Your objective: Please set down exactly the lines of the listing below from the line containing "s1) => (.held, s1)" through the line containing "s.tested c view w.reads w.writes", both lines included, leaving out all other lines.
───── Records to use
-- ==== Sys2Proof/Machine/Rlc.lean ====
section
/-! DEFINITION. The refinement loop controllers (17): RLCGO, the phases of a command, the norm unit, the exits. -/

namespace Sys2Proof.Machine

open Sys2Proof

/-! ## The command block (Table 17.1) -/

/-- A field of a command block. -/
def blockField (b : List Byte) (off n : Nat) : Nat := leNat ((b.drop off).take n)

/-- A value is finite. -/
def FVal.finite : FVal → Bool
  | .fin _ _ _ => true
  | _ => false
/-- A value is finite and above 0. -/
def FVal.positive : FVal → Bool
  | .fin neg m _ => !neg && m != 0
  | _ => false
/-- A value is negative: below 0. -/
def FVal.below : FVal → Bool
  | .fin neg m _ => neg && m != 0
  | .inf neg => neg
  | .nan _ => false

/-- R323: BAD_FIELD. -/
def badBlock (b : List Byte) : Bool :=
  let f := blockField b
  let n := f 0xC8 4
  let nlad := f 0xCD 1 % 8
  let flt := fun off => fp32.decode (f off 4)
  let bn := fp64.decode (f 0xE8 8)
  n == 0 || decide (2 ^ 28 < n) || nlad == 0 || decide (4 < nlad) ||
  (natsFrom 0 nlad).any (fun k => decide (10 ≤ f (0xE0 + k) 1)) || f 0xCF 1 == 0 || f 0xDC 2 == 0 ||
  (flt 0xD0).below || !(flt 0xD0).finite || !(flt 0xD4).positive || !(flt 0xD8).positive ||
  (bitsOf (f 0xCC 1) 1 1 == 0 && (bn.below || !bn.finite)) || f 0xC0 8 % 8 != 0 || f 0xF8 8 % 4 != 0

/-- R323: BAD_SPACE; a vector with no translation is accepted. -/
def State.badBlockSpace (s : State) (ctx : Nat) (b : List Byte) : Bool :=
  let rvec := blockField b 0xC0 8
  let away := match (s.xlate ctx (BitVec.ofNat 64 rvec)).1 with
    | .leaf f => keyHome (f.key rvec) != s.podIndex
    | .held f => keyHome (f.key rvec) != s.podIndex
    | .missing => false
  rvec / 2 ^ 61 != 1 || away || blockField b 0xF8 8 / 2 ^ 61 != 0

/-- A command block submitted to a die's queue (R324, Table 17.2). -/
def State.acceptCommand (s : State) (g ctx : Nat) (owner : OpOwner) (va : DWord) (key : Nat) (b : List Byte) :
    Accept × State :=
  let cpl := BitVec.ofNat 64 (blockField b 0xF8 8)
  if badBlock b then (.code 2, s)
  else if s.badBlockSpace ctx b then (.code 3, s)
  else
    match (if cpl = 0 then (.at_ 0, s) else s.cplAt ctx cpl) with
      | (.held, s1) => (.held, s1)
      | (.missing _, s1) => (.code 4, s1)
      | (.at_ k, s1) =>
        if 8 ≤ (s1.commands.filter fun c => c.die == dieOf g).length then (.code 1, s1)
        else
          let prio := match s1.gangs.find? g with | some G => G.prio | none => 0
          let c : Command :=
            { sn := owner.sn, die := dieOf g, owner := owner, ctx := ctx, prio := prio, va := va, key := key
              cplKey := if cpl = 0 then none else some k, block := b, stage := .waiting, rung := 0, it := 0, rit := 0
              stag := 0, prev := none, bn := BitVec.ofNat 64 (blockField b 0xE8 8), final := none, cancelled := false }
          (.code 0, { s1 with commands := s1.commands ++ [c] })

/-- RLCGO: each lane's command block is read, checked and queued, in ascending lane order; D := the acceptance code
(R324). -/
def execRlcgo (f : FmtA) (s : State) : Out :=
  s.word fun c view =>
    let w : WordSpec := { shape := { a := .pair, dst := .reg }, fd := f.d.toNat, fa := f.a.toNat, h := f.h.toNat, k := f.k }
    s.tested c view w.reads w.writes
      (let vas := (laneList c.lanes).map fun l => (l, (w.vals (view.thread l) (s.thread c.gang l)).a)
       let x : Target := { tensor := false, scratch := false, r := true, size := 256, kind := 0, load := true }
       let (ps, s1) := s.locateAll c.gang view (s.ctxOf c.gang) x vas
       match s1.causeAmong c x.kind ps with
       | some cause => s1.raise c cause
       | none =>
         if (ps.any fun e => e.2.2 == .held) || s1.blockLate c (keysOf ps) 256 then
           { s1 with ctx := some { c with blocked := c.blocked ||| c.lanes } }
         else
           let (s2, c2) := s1.screen c 3
           let sn := s2.sn
           let submit := fun (acc : State × List (Nat × Accept)) (e : Nat × Nat) =>
             let owner : OpOwner := ⟨acc.1.spawnKey c2.gang, acc.1.tid c2.gang e.1, sn * 64 + e.1⟩
             let va := ((vas.find? fun (v : Nat × DWord) => v.1 == e.1).map Prod.snd).getD 0
             let (r, st) := acc.1.acceptCommand c2.gang (acc.1.ctxOf c2.gang) owner va e.2
               (acc.1.visible c2.gang e.1 (sn * 64) e.2 256)
             (st, acc.2 ++ [(e.1, r)])
           let (s3, rs) := ((keysOf ps).filter fun e => inLanes c2.lanes e.1).foldl submit ({ s2 with sn := sn + 1 }, [])
           if rs.any fun e => e.2 == .held then
             { s2 with ctx := some { c2 with blocked := c2.blocked ||| c2.lanes }, zeroing := s3.zeroing, tlb := s3.tlb, free := s3.free }
           else
             let codeOf := fun l => match (rs.find? fun (e : Nat × Accept) => e.1 == l).map Prod.snd with
               | some (.code n) => n
               | _ => 0
             s3.regEffect c2 view { w with f := fun l _ _ => ⟨BitVec.ofNat 64 (codeOf l), []⟩ })

/-! ## Exits (R329 to R333) -/

/-- The state with a command replaced. -/
def State.putCommand (s : State) (c : Command) : State :=
  { s with commands := s.commands.map fun x => if x.sn = c.sn then c else x }

/-- The canonical NaN of fp64. -/
def nan64 : DWord := BitVec.ofNat 64 fp64.nan

/-- The RLC_EXIT record (Table 17.4). -/
def Command.event (c : Command) (code phase pstatus : Nat) (id clock : Word) : List Byte :=
  leBytes 1 0x13 ++ leBytes 1 code ++ leBytes 1 c.rung ++ leBytes 1 (blockField c.block (0xE0 + c.rung) 1) ++
  leBytes 2 c.it ++ leBytes 1 phase ++ leBytes 1 pstatus ++ leBytes 8 c.va.toNat ++
  leBytes 8 (c.final.getD nan64).toNat ++ leBytes 4 id.toNat ++ leBytes 4 clock.toNat

/-- The command's event is posted and its entry is free; a held write of the event is waited for (R329, R332). -/
def State.leaveCommand (s : State) (c : Command) (event : List Byte) : State :=
  match s.writeRing c.ctx (s.ctxField c.ctx 0x10 8) event with
  | (true, s1) => { s1 with commands := s1.commands.filter (·.sn != c.sn) }
  | (false, s1) => s1.putCommand { c with stage := .leaving event }

/-- A command exits with a code (R329): PHASE, PSTATUS and FINAL, the completion word, the event, and its entry is free. -/
def State.exitCommand (s : State) (c : Command) (code phase pstatus : Nat) : State :=
  let s1 := (s.performBytes none (c.key + 0xE6) [BitVec.ofNat 8 phase]).performBytes none (c.key + 0xE7) [BitVec.ofNat 8 pstatus]
  let s2 := if c.final.isNone then s1.performBytes none (c.key + 0xF0) (leBytes 8 nan64.toNat) else s1
  let s3 := match c.cplKey with
    | some k => s2.performBytes none k (leBytes 4 (code + 256 * c.rung + 65536 * (c.it % 65536)))
    | none => s2
  let id := match s.spawns.find? c.owner.spawn with | some p => p.id | none => 0
  if bitsOf (blockField c.block 0xCE 1) (code - 1) 1 = 1 then s3.leaveCommand c (c.event code phase pstatus id (loOf s.clk))
  else { s3 with commands := s3.commands.filter (·.sn != c.sn) }

/-! ## Phases (R326, R328) -/

/-- The spawn record of a phase, its rung written into it and its priority clamped (R326). -/
def Command.record (c : Command) (p : Nat) : Record :=
  let r := parseRecord ((c.block.drop (64 * p)).take 64)
  { r with prio := min r.prio c.prio, rung := c.rung }

/-- RunPhase (R328): cancelled, or the phase's spawn starts, its gangs to be bound by firmware; a bad record or one with no
thread is done at once (R326); with the spawn table full the phase waits. -/
def State.runPhase (s : State) (c : Command) (p : Nat) : State :=
  if c.cancelled || s.mem.num (c.key + 0xE4) 2 != 0 then s.exitCommand c 6 0xFF 0
  else
    let r := c.record p
    let (id, s1) := s.takeId
    if r.bad s.bestParts then s1.putCommand { c with stage := .ended p 0x30 }
    else if r.threads = 0 then s1.putCommand { c with stage := .ended p 0 }
    else
      match s.freeSpawn, s.takeEntries ((natsFrom 0 4).filter fun d => (s.freeEntryOn d).isSome) with
      | some sp, some (e :: es) =>
        ({ s1 with spawns := s1.spawns.put sp (newSpawn id r c.ctx s1.clk c.rung none (some c.sn) 0 (e :: es)) }).putCommand
          { c with stage := .phase p sp }
      | _, _ => s.putCommand { c with stage := .next p }

/-- A command of a die that a controller runs. -/
def Command.running (c : Command) : Bool :=
  match c.stage with
  | .waiting => false
  | _ => true

/-- RLC_COMMAND_START: a cancelled command that waits exits; else a free controller of the die takes the oldest waiting
command, once its thread's earlier accesses are performed (R321, R324, R331). -/
def execRlcCommandStart (die : Nat) (s : State) : Out :=
  let mine := s.commands.filter fun c => c.die == die
  match mine.find? fun c => !c.running && c.cancelled with
  | some c => .next (s.exitCommand c 6 0xFF 0)
  | none =>
    if 2 ≤ (mine.filter Command.running).length then .next s else
    match mine.find? fun c => !c.running with
    | none => .next s
    | some c =>
      if !s.ownerSettled c.owner then .next s
      else if bitsOf (blockField c.block 0xCC 1) 1 1 = 1 then .next (s.putCommand { c with stage := .norm true })
      else .next (s.runPhase c 0)

/-- RLC_PHASE_COMPLETE: the controller observes the end of a phase: FAULT, the next phase, or the norm (R328, R330). -/
def execRlcPhaseComplete (i : Nat) (s : State) : Out :=
  match s.commands.find? (·.sn == i) with
  | none => .next s
  | some c =>
    match c.stage with
    | .next p => .next (s.runPhase c p)
    | .leaving event => .next (s.leaveCommand c event)
    | .ended p st =>
      if st ≠ 0 then .next (s.exitCommand c 5 p st)
      else if p < 2 then .next (s.runPhase c (p + 1))
      else .next (s.putCommand { c with stage := .norm false })
    | _ => .next s

/-! ## The norm unit (R327) -/

/-- The fp64 values in a list of bytes. -/
def doublesOf : List Byte → List Nat
  | b0 :: b1 :: b2 :: b3 :: b4 :: b5 :: b6 :: b7 :: t => leNat [b0, b1, b2, b3, b4, b5, b6, b7] :: doublesOf t
  | _ => []

/-- The norm of a vector (R327): NaN before infinity; the largest magnitude, or the root of the sum of squares that is exact
and rounded once. -/
def normOf (two : Bool) (xs : List Nat) : Nat :=
  let vs := xs.map fp64.decode
  if vs.any FVal.isNan then fp64.nan
  else if vs.any fun v => !v.finite then fp64.infBits
  else if two then
    let sum := finiteSum (vs.map fun v => v.mul v)
    let r := fp64.roundMag 0 false sum.m.toNat sum.e false
    if fp64.maxBits < r.bits then fp64.infBits else (fp64.sqrt 0 (fp64.decode r.bits)).bits
  else (xs.map fun x => x % 2 ^ 63).foldl max 0

/-- nr ≤ t × b on the exact product (R328); a NaN norm fails. -/
def normLe (nr : Nat) (t b : Nat) : Bool :=
  match fp64.decode nr, fp32.decode t, fp64.decode b with
  | .fin n m e, .fin n1 m1 e1, .fin n2 m2 e2 =>
    let d := (dyOf n m e).add (dyOf (!(n1 != n2)) (m1 * m2) (e1 + e2))
    decide (d.m ≤ 0)
  | _, _, _ => false

/-- What the controller decides on a norm (R328): an exit, or the next phase with the loop's variables. -/
inductive Decision where
  | exit (code : Nat)
  | go (c : Command) (p : Nat)
deriving DecidableEq, Repr

/-- The decision after an iteration's norm (R328). -/
def Command.decide' (c0 : Command) (nr : DWord) : Decision :=
  let f := blockField c0.block
  let n := nr.toNat
  if normLe n (f 0xD0 4) c0.bn.toNat then .exit 1
  else
    let above := fun off => match c0.prev with | some p => !normLe n (f off 4) p.toNat | none => false
    let diverged := !(fp64.decode n).finite || above 0xD8
    let stag := if diverged then c0.stag else if above 0xD4 then c0.stag + 1 else 0
    let stagnated := !diverged && Nat.ble (f 0xCF 1) stag
    let spent := !diverged && !stagnated && f 0xDE 2 != 0 && c0.rit == f 0xDE 2
    let top := c0.rung + 1 == f 0xCD 1 % 8
    if top && stagnated then .exit 2
    else if top && diverged then .exit 3
    else if c0.it == f 0xDC 2 || (top && spent) then .exit 4
    else if diverged || stagnated || spent then .go { c0 with rung := c0.rung + 1, rit := 0, stag := 0, prev := none } 0
    else .go { c0 with stag := stag, prev := some nr } 1

/-- What the norm unit reads (R323, R330): the bytes, held, or the status of the lowest byte that meets a cause; a page of
another package gives 6. -/
def State.normSpan (s : State) (ctx va n : Nat) : Span × State :=
  let ((ps, stop), s1) := s.engineRun ctx (fun _ => none) false va n
  if ps.any (·.remote) then (.fail 6, s1)
  else
    match stop with
    | none => (.at_ ps, s1)
    | some none => (.held, s1)
    | some (some st) => (.fail (if st = 1 ∨ st = 3 then 6 else st), s1)

/-- RLC_NORM_DONE: the norm unit has read the vector: a failure exits FAULT with PHASE 3; else the value goes to FINAL, and
to BNORM before the first phase, and the controller decides (R327, R328, R330). A page that is to be zeroed is waited for. -/
def execRlcNormDone (i : Nat) (s : State) : Out :=
  match s.commands.find? (·.sn == i) with
  | none => .next s
  | some c =>
    match c.stage with
    | .norm first =>
      let f := blockField c.block
      (match s.normSpan c.ctx (f 0xC0 8) (8 * f 0xC8 4) with
       | (.held, s1) => .next s1
       | (.fail st, s1) => .next (s1.exitCommand (if first then c else { c with it := c.it + 1 }) 5 3 st)
       | (.at_ ps, s1) =>
         let (m, s1) := s1.asRead none (ps.map fun p => (p.key, p.len))
         let nr := BitVec.ofNat 64 (normOf (f 0xCC 1 % 2 == 1) (doublesOf (ps.flatMap fun p => m.read p.key p.len)))
         let s2 := s1.performBytes none (c.key + 0xF0) (leBytes 8 nr.toNat)
         let c1 := { c with final := some nr }
         if first then
           let s3 := s2.performBytes none (c.key + 0xE8) (leBytes 8 nr.toNat)
           let c2 := { c1 with bn := nr }
           if !(fp64.decode nr.toNat).finite then .next (s3.exitCommand c2 5 3 6) else .next (s3.runPhase c2 0)
         else
           let c2 := { c1 with it := c1.it + 1, rit := c1.rit + 1 }
           match c2.decide' nr with
           | .exit code => .next (s2.exitCommand c2 code 0xFF 0)
           | .go c3 p => .next (s2.runPhase c3 p))
    | _ => .next s

end Sys2Proof.Machine
end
──────────
Answer to the problem:
      | (.held, s1) => (.held, s1)
      | (.missing _, s1) => (.code 4, s1)
      | (.at_ k, s1) =>
        if 8 ≤ (s1.commands.filter fun c => c.die == dieOf g).length then (.code 1, s1)
        else
          let prio := match s1.gangs.find? g with | some G => G.prio | none => 0
          let c : Command :=
            { sn := owner.sn, die := dieOf g, owner := owner, ctx := ctx, prio := prio, va := va, key := key
              cplKey := if cpl = 0 then none else some k, block := b, stage := .waiting, rung := 0, it := 0, rit := 0
              stag := 0, prev := none, bn := BitVec.ofNat 64 (blockField b 0xE8 8), final := none, cancelled := false }
          (.code 0, { s1 with commands := s1.commands ++ [c] })

/-- RLCGO: each lane's command block is read, checked and queued, in ascending lane order; D := the acceptance code
(R324). -/
def execRlcgo (f : FmtA) (s : State) : Out :=
  s.word fun c view =>
    let w : WordSpec := { shape := { a := .pair, dst := .reg }, fd := f.d.toNat, fa := f.a.toNat, h := f.h.toNat, k := f.k }
    s.tested c view w.reads w.writes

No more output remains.